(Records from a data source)

■ ■ ■ ■ ■

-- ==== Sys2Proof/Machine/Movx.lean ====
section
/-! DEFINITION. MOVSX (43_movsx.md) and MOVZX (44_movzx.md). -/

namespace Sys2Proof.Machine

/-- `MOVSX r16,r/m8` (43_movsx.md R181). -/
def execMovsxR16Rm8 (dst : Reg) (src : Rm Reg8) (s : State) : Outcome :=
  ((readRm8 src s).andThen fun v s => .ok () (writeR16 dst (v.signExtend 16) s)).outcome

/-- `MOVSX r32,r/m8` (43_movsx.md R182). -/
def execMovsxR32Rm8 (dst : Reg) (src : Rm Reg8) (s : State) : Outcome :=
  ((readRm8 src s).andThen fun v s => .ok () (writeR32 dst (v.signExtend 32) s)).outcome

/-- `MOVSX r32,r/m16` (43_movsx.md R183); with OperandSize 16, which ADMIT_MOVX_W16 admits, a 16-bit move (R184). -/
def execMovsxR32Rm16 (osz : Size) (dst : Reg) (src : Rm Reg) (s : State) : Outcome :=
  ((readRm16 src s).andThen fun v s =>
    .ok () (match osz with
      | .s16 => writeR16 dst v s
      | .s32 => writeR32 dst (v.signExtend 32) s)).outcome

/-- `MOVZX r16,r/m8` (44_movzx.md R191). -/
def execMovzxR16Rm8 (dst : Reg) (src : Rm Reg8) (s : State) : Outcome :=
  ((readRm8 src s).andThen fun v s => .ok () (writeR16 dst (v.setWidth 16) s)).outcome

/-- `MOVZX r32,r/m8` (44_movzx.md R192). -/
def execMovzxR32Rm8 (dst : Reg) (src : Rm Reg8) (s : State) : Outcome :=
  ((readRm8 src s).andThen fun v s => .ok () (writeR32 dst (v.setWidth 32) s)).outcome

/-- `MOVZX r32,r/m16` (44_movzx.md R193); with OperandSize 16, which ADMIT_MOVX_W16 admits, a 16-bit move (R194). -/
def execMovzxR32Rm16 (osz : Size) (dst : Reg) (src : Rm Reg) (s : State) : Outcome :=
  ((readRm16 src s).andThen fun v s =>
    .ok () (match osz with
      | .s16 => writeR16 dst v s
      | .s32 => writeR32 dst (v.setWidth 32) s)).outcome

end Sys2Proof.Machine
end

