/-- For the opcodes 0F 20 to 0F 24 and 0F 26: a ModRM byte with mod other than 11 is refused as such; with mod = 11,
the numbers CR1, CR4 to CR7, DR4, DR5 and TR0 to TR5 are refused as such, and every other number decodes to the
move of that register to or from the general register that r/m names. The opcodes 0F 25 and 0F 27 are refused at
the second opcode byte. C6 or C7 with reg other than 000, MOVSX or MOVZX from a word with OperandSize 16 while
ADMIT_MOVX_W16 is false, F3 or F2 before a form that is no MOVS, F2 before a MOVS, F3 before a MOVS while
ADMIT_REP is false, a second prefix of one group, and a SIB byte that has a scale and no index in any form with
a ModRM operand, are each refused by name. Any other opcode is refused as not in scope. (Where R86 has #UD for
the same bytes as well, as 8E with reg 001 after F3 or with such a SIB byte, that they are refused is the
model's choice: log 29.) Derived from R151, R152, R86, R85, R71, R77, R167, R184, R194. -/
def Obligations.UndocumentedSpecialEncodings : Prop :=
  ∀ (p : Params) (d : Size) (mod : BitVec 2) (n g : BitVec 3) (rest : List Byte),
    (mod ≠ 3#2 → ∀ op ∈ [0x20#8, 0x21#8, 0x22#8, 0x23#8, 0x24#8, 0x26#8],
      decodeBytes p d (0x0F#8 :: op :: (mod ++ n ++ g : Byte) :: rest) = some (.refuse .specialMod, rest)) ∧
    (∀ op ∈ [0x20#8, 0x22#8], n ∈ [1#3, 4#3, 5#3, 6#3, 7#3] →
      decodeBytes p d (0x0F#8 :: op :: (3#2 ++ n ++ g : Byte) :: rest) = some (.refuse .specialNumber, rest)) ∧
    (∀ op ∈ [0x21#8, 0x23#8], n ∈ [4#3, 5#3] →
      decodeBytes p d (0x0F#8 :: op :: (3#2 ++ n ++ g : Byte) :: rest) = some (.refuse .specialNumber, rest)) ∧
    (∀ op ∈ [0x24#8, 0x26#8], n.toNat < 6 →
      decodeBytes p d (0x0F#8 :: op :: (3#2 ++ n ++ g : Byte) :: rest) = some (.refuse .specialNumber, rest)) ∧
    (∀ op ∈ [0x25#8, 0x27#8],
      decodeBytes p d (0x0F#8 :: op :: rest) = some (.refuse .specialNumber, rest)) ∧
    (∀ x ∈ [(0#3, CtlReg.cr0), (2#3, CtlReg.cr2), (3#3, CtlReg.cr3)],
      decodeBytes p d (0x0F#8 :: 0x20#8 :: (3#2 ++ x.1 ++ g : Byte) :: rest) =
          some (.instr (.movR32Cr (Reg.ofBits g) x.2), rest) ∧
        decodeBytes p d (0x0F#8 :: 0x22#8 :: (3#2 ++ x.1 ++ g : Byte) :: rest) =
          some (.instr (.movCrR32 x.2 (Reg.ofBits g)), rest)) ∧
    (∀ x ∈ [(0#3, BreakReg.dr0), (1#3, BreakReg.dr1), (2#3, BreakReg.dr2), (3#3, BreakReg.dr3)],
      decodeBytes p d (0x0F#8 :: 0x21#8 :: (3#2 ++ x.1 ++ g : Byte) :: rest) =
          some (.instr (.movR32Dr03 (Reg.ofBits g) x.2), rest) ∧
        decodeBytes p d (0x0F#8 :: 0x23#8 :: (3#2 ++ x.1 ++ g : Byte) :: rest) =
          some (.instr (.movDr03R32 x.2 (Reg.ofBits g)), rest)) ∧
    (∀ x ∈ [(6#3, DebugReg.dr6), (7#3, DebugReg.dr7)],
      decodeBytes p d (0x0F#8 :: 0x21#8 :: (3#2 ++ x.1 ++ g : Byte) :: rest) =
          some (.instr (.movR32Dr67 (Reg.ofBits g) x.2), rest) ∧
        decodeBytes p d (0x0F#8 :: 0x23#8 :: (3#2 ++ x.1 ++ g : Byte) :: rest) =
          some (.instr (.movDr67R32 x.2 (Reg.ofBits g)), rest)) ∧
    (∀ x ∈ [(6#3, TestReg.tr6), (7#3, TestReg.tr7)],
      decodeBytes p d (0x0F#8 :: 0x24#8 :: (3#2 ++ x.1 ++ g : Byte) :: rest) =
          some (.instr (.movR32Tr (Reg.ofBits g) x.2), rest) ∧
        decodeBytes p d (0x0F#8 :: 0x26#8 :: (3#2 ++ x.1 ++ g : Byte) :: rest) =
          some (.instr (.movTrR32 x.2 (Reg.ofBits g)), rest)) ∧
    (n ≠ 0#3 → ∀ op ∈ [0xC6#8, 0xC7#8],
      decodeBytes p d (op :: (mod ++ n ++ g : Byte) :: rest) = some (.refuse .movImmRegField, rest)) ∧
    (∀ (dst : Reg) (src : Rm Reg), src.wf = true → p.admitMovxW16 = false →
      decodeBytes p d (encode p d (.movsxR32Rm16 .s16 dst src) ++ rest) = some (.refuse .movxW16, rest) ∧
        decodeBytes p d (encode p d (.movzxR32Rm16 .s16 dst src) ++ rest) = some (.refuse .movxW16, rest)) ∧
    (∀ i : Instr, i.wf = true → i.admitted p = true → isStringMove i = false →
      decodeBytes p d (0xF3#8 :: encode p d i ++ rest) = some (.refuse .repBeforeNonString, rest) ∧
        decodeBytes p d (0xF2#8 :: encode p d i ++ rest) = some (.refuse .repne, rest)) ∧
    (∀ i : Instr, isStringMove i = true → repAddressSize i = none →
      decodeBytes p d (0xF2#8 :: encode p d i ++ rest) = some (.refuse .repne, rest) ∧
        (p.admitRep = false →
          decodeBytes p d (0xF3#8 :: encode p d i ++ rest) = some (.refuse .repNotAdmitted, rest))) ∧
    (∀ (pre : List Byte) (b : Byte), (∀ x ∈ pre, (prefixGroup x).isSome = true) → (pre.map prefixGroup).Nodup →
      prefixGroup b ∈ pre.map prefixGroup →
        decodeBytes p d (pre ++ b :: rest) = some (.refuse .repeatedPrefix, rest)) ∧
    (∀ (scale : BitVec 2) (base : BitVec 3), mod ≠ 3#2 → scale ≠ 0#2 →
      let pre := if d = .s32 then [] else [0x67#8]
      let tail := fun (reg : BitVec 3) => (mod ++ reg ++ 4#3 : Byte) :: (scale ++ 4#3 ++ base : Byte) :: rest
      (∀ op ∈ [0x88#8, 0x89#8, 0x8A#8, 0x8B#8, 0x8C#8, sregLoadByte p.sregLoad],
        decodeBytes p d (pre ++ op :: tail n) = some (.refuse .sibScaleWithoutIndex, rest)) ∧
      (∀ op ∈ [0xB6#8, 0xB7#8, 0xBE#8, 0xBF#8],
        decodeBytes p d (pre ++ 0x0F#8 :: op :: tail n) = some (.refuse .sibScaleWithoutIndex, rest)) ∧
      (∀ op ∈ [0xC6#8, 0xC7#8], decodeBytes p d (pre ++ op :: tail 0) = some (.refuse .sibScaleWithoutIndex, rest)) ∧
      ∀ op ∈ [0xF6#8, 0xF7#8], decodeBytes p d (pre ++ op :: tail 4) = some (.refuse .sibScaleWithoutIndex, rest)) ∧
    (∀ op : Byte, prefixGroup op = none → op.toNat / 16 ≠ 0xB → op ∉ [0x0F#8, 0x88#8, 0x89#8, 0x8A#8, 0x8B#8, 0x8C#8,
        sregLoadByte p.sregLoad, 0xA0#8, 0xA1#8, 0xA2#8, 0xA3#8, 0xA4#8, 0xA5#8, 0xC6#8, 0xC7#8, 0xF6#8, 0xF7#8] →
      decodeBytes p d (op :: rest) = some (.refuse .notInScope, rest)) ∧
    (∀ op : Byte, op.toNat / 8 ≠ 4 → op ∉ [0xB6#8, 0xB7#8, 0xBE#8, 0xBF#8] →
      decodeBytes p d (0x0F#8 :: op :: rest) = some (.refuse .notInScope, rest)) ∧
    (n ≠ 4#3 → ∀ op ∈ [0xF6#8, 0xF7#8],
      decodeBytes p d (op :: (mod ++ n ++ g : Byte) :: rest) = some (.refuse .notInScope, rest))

■ ■ ■ ■ ■

Requirement
Select every line above that contains the word "Machine", and copy it.

Solution
-- ==== Sys2Proof/Machine/Movx.lean ====
namespace Sys2Proof.Machine
end Sys2Proof.Machine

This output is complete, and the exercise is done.